-- ==== Sys2Proof/Machine/Exchange.lean ====
section
/-! DEFINITION. Transfers, message queues and barrier objects: the eight instructions, the transfer engines, the message
units and the hub between workgroups (R99-R100, R160-R178). -/

namespace Sys2Proof.Machine

/-! ### Names and windows (R160, R168) -/

/-- The window of a workgroup, wherever it is resident: the core and the window. -/
def State.findWin (s : State) (launch wg : Nat) : Option (Nat × WgWin) :=
  (List.range 64).findSome? (fun n =>
    ((s.core n).wins.find? (fun w => w.launch == launch && w.wg == wg)).map (fun w => (n, w)))

/-- The members of a filled set (R280). -/
def SetEnt.member (e : SetEnt) (m : Nat) : Option Nat :=
  if e.count ≤ m then none
  else match e.list with
    | some l => l[m]?
    | none => some (e.first + m * e.stride)

/-- The index of a workgroup in a set. -/
def SetEnt.indexOf (e : SetEnt) (wg : Nat) : Option Nat :=
  match e.list with
  | some l => l.findIdx? (fun x => x == wg)
  | none =>
    if e.stride = 0 then (if wg = e.first ∧ e.count ≠ 0 then some 0 else none)
    else if e.first ≤ wg && (wg - e.first) % e.stride == 0 && decide ((wg - e.first) / e.stride < e.count) then
      some ((wg - e.first) / e.stride)
    else none

/-- An entry of a launch's set table, if it is filled. -/
def Launch.set (l : Launch) (i : Nat) : Option SetEnt := (l.sets[i]?).bind id

/-- The size of a workgroup's window (R158). -/
def Launch.winSize (l : Launch) : Nat := alignUp l.scratch 4096

/-- Resolve a remote name for a workgroup of a launch (R160): the target workgroup and the offset, for an object of `n`
bytes. -/
def State.resolve (s : State) (launch wg : Nat) (name : W64) (n : Nat) : Option (Nat × Nat) :=
  match look s.launches launch with
  | none => none
  | some l =>
    match l.set (fld name 20 8) with
    | none => none
    | some e =>
      match e.member (fld name 28 20), e.indexOf wg with
      | some t, some _ => if (spFlaw l.winSize (fld name 0 20) n).isNone then some (t, fld name 0 20) else none
      | _, _ => none

/-- The sender's name that a receiver sees (R177): the set through which it named the queue, its own member index in that
set, its pack index. -/
def State.senderName (s : State) (launch wg idx set : Nat) : W32 :=
  let mem := ((look s.launches launch).bind (fun l => (l.set set).bind (fun e => e.indexOf wg))).getD 0
  BitVec.ofNat 32 (set % 256 + (mem % 2 ^ 20) * 2 ^ 8 + (idx % 16) * 2 ^ 28)

/-- A check of an instruction's scratchpad operand (R158): its offset and window, or the fault. -/
def View.operand (v : View) (off align n kind : Nat) : Except FaultRec (WgWin) :=
  let bad (r : Nat) : Except FaultRec WgWin := .error (v.faultRec fcScratchBounds (BitVec.ofNat 64 off) r 0 kind 127 0)
  if off % align ≠ 0 then bad 11
  else match v.co.winOf v.slot with
    | some w =>
      if w.size < off + n then bad 12
      else if v.co.spPoison (w.base + off) n false then .error (v.faultRec fcDataUe (BitVec.ofNat 64 off) 0 0 kind 127 0)
      else .ok w
    | none => bad 12

/-- A register taken as a scratchpad offset (R161). -/
def View.soReg (v : View) (r : SReg) : Nat := (v.rs r).toNat % 2 ^ 32

/-! ### Barrier instructions (R171-R173) -/

/-- Change the core with the view's split and pack put back into it; splits that the change wakes are seen. -/
def View.onCore (v : View) (f : Core → Core) : View :=
  let co := f { v.co with packs := ins v.co.packs v.slot (v.pk.setSplit v.ix (some v.sp)) }
  match look co.packs v.slot with
  | some p => { v with co := co, pk := p, sp := (p.split v.ix).getD v.sp }
  | none => { v with co := co }

/-- Put a changed window object in place and go on: the result, if any, lands through the landing buffer. -/
def View.objDone (v : View) (c : Ctl) (f : Core → Core) (d : SReg) (x : W64) : Res := (v.onCore f).landS c d x

/-- BARINIT (R171). -/
def execBarinit (c : Ctl) (a b : SReg) (s : State) : Host.Outcome State Fault Refusal :=
  issue c [.s 1 a, .s 2 b] (fun v _ =>
    let off := v.soReg a
    match v.operand off 16 16 kWrite with
    | .error f => .fault f
    | .ok w =>
      let e := (v.rs b).toNat % 2 ^ 32
      let o := v.co.bar w off
      v.objDone c (fun co => co.setBar w off ⟨0, 0, if e = 0 then 1 else e, o.res, false⟩) 63 0) s

/-- BARARR, local and remote (R172). -/
def execBararr (c : Ctl) (rm : Bool) (d a b : SReg) (s : State) : Host.Outcome State Fault Refusal :=
  issue c [.ds d, .s 1 a, .s 2 b] (fun v _ =>
    let n := (v.rs b).toNat % 2 ^ 32
    if rm then
      match v.s.resolve v.pk.launch v.pk.wg (v.rs a) 16 with
      | none => .fault (v.faultRec fcScratchBounds (BitVec.ofNat 64 (fld (v.rs a) 0 20)) 14 0 kWrite 127 0)
      | some (wg, off) =>
        let pc := v.sp.pc
        let seq := v.sp.seq
        let (w, tok) := v.leave c (.s d) true
        let r : Remote := ⟨.arrive n, v.ag, v.slot, v.ix, pc, seq, tok, d, v.pk.launch, v.pk.wg, v.pk.idx, 8, wg, off, 0, none, false⟩
        let s := (w.finish c (w.succ c)).close
        .state { s with remotes := s.remotes ++ [r] }
    else
      let off := v.soReg a
      match v.operand off 16 16 kWrite with
      | .error f => .fault f
      | .ok w =>
        let (o, x) := (v.co.bar w off).arrive n
        v.objDone c (fun co => co.setBar w off o) d x) s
^^^^
**BRIEF**. Where a line contains the word "bind", copy that line from the listing above.

**ANSWER FOR THIS EXERCISE**.
def Launch.set (l : Launch) (i : Nat) : Option SetEnt := (l.sets[i]?).bind id
  let mem := ((look s.launches launch).bind (fun l => (l.set set).bind (fun e => e.indexOf wg))).getD 0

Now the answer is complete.